Winds of Vengeance (Crimson Worlds Refugees Book 4)

Home > Science > Winds of Vengeance (Crimson Worlds Refugees Book 4) > Page 6
Winds of Vengeance (Crimson Worlds Refugees Book 4) Page 6

by Jay Allan


  Frasier looked back, silent for a moment.

  Harmon shook his head. “Enough of that…we have too much to deal with to slip into recollection and regret. And the situation is dramatically different now from what the admiral faced. Our arms have not seen a shot fired in anger in more than two decades, not since the last of the First Imperium forces were destroyed. We are alone, with no contacts, no enemies, unless we make them from among our own people. If I refuse to call an election, if I even appear to seize power, it will enrage them all. It would be the spark that ignites civil war.”

  “Sir…”

  “Connor, your loyalty speaks well of you…and it has been one of the pillars on which I’ve supported my burdens all these years. But I believe you may not have thought past honor and steadfastness. We must also consider reality. Would you want to receive an order to bring your Marines into the streets? To open fire on the people? Would you obey such a command? Or would giving it finally cost me your allegiance?”

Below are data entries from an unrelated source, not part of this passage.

/-- The broadcasts end at their last word: SET_LEVEL records its code; REST rests the link and each ACTIVE or SUSPECT
unit that can rest; ROUSE starts the rousing at the first rested unit, or ends it at once where there is none. That
ROUSE is due at the last word of a REST whose coach is back in service is the model's reading (log 17). A free port
has chosen its next own access before the event (the model's reading, log 46). -/
def Obligations.BroadcastsActAtTheirLastWord : Prop :=
  ∀ (s : State) (l : LinkId) (x : Transaction), s.bus.resetAsserted = false → s.items.softReset = false →
    (s.link l).transaction = some x → (s.link l).reenumerate = false →
    let k := s.link l
    (∀ a code, x.purpose = .item ⟨a, .level code⟩ →
      ∃ t, exec (.setLevelSent l) s = .next t ∧ ChangesOnly [.link l] s.ready t ∧
        t.link l = { k with transaction := none, ackLevel := some code }) ∧
    (x.purpose = .rest →
      ∃ t, exec (.restSent l) s = .next t ∧ ChangesOnly [.link l, .dirty] s.ready t ∧
        t.link l = { k with
          transaction := none, state := .resting, restDue := false
          rouseDue := s.route.consist.inService || k.rouseDue
          units := k.units.map fun u => if (u.state = .active ∨ u.state = .suspect) ∧ u.page.canRest = true then
            { u with state := .resting, rested := true } else u } ∧
        (k.state ≠ .resting → t.isDirty (.status l.word) = true)) ∧
    (x.purpose = .rouse →
      ∃ t, exec (.rouseSent l) s = .next t ∧ ChangesOnly [.link l, .dirty] s.ready t ∧ (t.link l).rouseDue = false ∧
        (∀ u, k.units.find? (fun u => u.rested) = some u →
          t.link l = { k with
            transaction := none, rouseDue := false, state := .rousing, wakePosition := some u.address
            wakeExpiry := some (s.timebase + BitVec.ofNat 32 s.items.wakeTime) }) ∧
        ((∀ u ∈ k.units, u.rested = false) → (t.link l).state = .running ∧ (t.link l).wakeExpiry = none ∧
          (t.link l).wakePosition = none))

/-- Replies to the items of the queue: OK to a SHOW acknowledges the content, OK to a SHOW or a PROBE ends the misses,
the suspicion and the report episode, every reply sets the success time and the probe deadline, and BUSY to a SHOW
re-appends the item unless a newer one is queued; at a queue of 32 items its kind is owed and the overflow latch set.
That a re-append leaves the owed flag of its kind as it stands (log 39), and that a free port has chosen its next own
access before the event (log 46), are the model's readings. -/
def Obligations.RepliesToItemsAct : Prop :=
  ∀ (s : State) (l : LinkId) (x : Transaction) (a : Nat), s.bus.resetAsserted = false →
    s.items.softReset = false → (s.link l).transaction = some x → (s.link l).reenumerate = false →
    let k := s.link l
    let deadline := s.timebase + BitVec.ofNat 32 (s.items.probeInterval * 1000)
    let calm : UnitState → UnitState := fun st => if st = .suspect then .active else st
    (∀ c, x.purpose = .item ⟨a, .content c⟩ →
      ∃ t, exec (.showOk l) s = .next t ∧ ChangesOnly [.link l, .dirty] s.ready t ∧
        t.link l = { k with
          transaction := none
          units := k.units.map fun u => if u.address = a then
            { u with
              missCount := 0, state := calm u.state, episode := false, lastSuccess := s.timebase
              probeDeadline := deadline
              hold := if u.page.technology = 2 ∧ 0 < s.items.ePaperHold
                then some (s.timebase + BitVec.ofNat 32 (s.items.ePaperHold * 1000)) else u.hold
              ackSeat := if c.kind = .seat then some c else u.ackSeat
              ackStrip := if c.kind = .strip then some c else u.ackStrip
              ackHeadline := if c.kind = .headline then some c else u.ackHeadline }
            else u }) ∧
    (∀ c, x.purpose = .item ⟨a, .content c⟩ →
      let newer := k.queue.any fun q => q.sameKey ⟨a, .content c⟩
      ∃ t, exec (.showBusy l) s = .next t ∧ ChangesOnly [.link l, .dirty] s.ready t ∧
        (t.link l).transaction = none ∧
        (t.link l).queue = (if newer = false ∧ k.queue.length < 32 then k.queue ++ [⟨a, .content c⟩] else k.queue) ∧
        ((newer = true ∨ k.queue.length < 32) → (t.link l).overflow = k.overflow ∧
          (t.link l).units = k.units.map fun u => if u.address = a then
            { u with lastSuccess := s.timebase, probeDeadline := deadline } else u) ∧
        (newer = false → 32 ≤ k.queue.length → (t.link l).overflow = true ∧
          (t.link l).units = k.units.map fun u => if u.address = a then
            ({ u with lastSuccess := s.timebase, probeDeadline := deadline } : UnitEntry).setOwed c.kind true else u)) ∧
    (∀ busy, x.purpose = .item ⟨a, .probe⟩ →
      ∃ t, exec (.probeReply l busy) s = .next t ∧ ChangesOnly [.link l, .dirty] s.ready t ∧
        t.link l = { k with
          transaction := none
          units := k.units.map fun u => if u.address = a then
            (if busy then { u with lastSuccess := s.timebase, probeDeadline := deadline }
            else { u with
              missCount := 0, state := calm u.state, episode := false, lastSuccess := s.timebase
              probeDeadline := deadline })
            else u })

  “I will do whatever is necessary, sir.” The words came out almost as a reflex, but Harmon could detect the doubt there. Frasier would never turn on him…but he knew the Marine was a man of honor, one who would struggle mightily with an order like that.

  “And will your Marines? What if the Tanks rise up? How many of your Marines are clones? Half? No, it’s more than half, isn’t it?”

  “The Marines will follow their orders, sir. Always.”

  “Will they? I can think of some Marines who disobeyed unconscionable orders. Elias Holm and Erik Cain to name two. Would your Marines feel it dishonorable to follow such examples?” It was a low blow, Harmon knew. Holm and Cain were epic heroes of the Corps, larger than life Marines that still inspired their descendants.

  “Generals Holm and Cain faced different circumstances, sir.”

  “Do you think Erik Cain would have ordered his Marines to fire on his own people if he had been a Tank?” Harmon could see Frasier was getting upset. He was backing the Marine into a corner, trying to force him to admit there were limits to what commands he would honor. But there was no point to it. Max Harmon had no intention of putting himself in a position to issue such orders. He didn’t know if Compton would have—the admiral had been a stronger man, he believed that with certainty, but he wasn’t sure which way that would have pushed him. But Max Harmon was not going to be the man to order his forces to kill his fellow citizens.

  “Never mind, Connor. It doesn’t matter. I’ve already made my decision. I’m calling an election in six months. That gives me half a year to make my case, to desperately try to heal some of the rifts and put together a workable coalition.”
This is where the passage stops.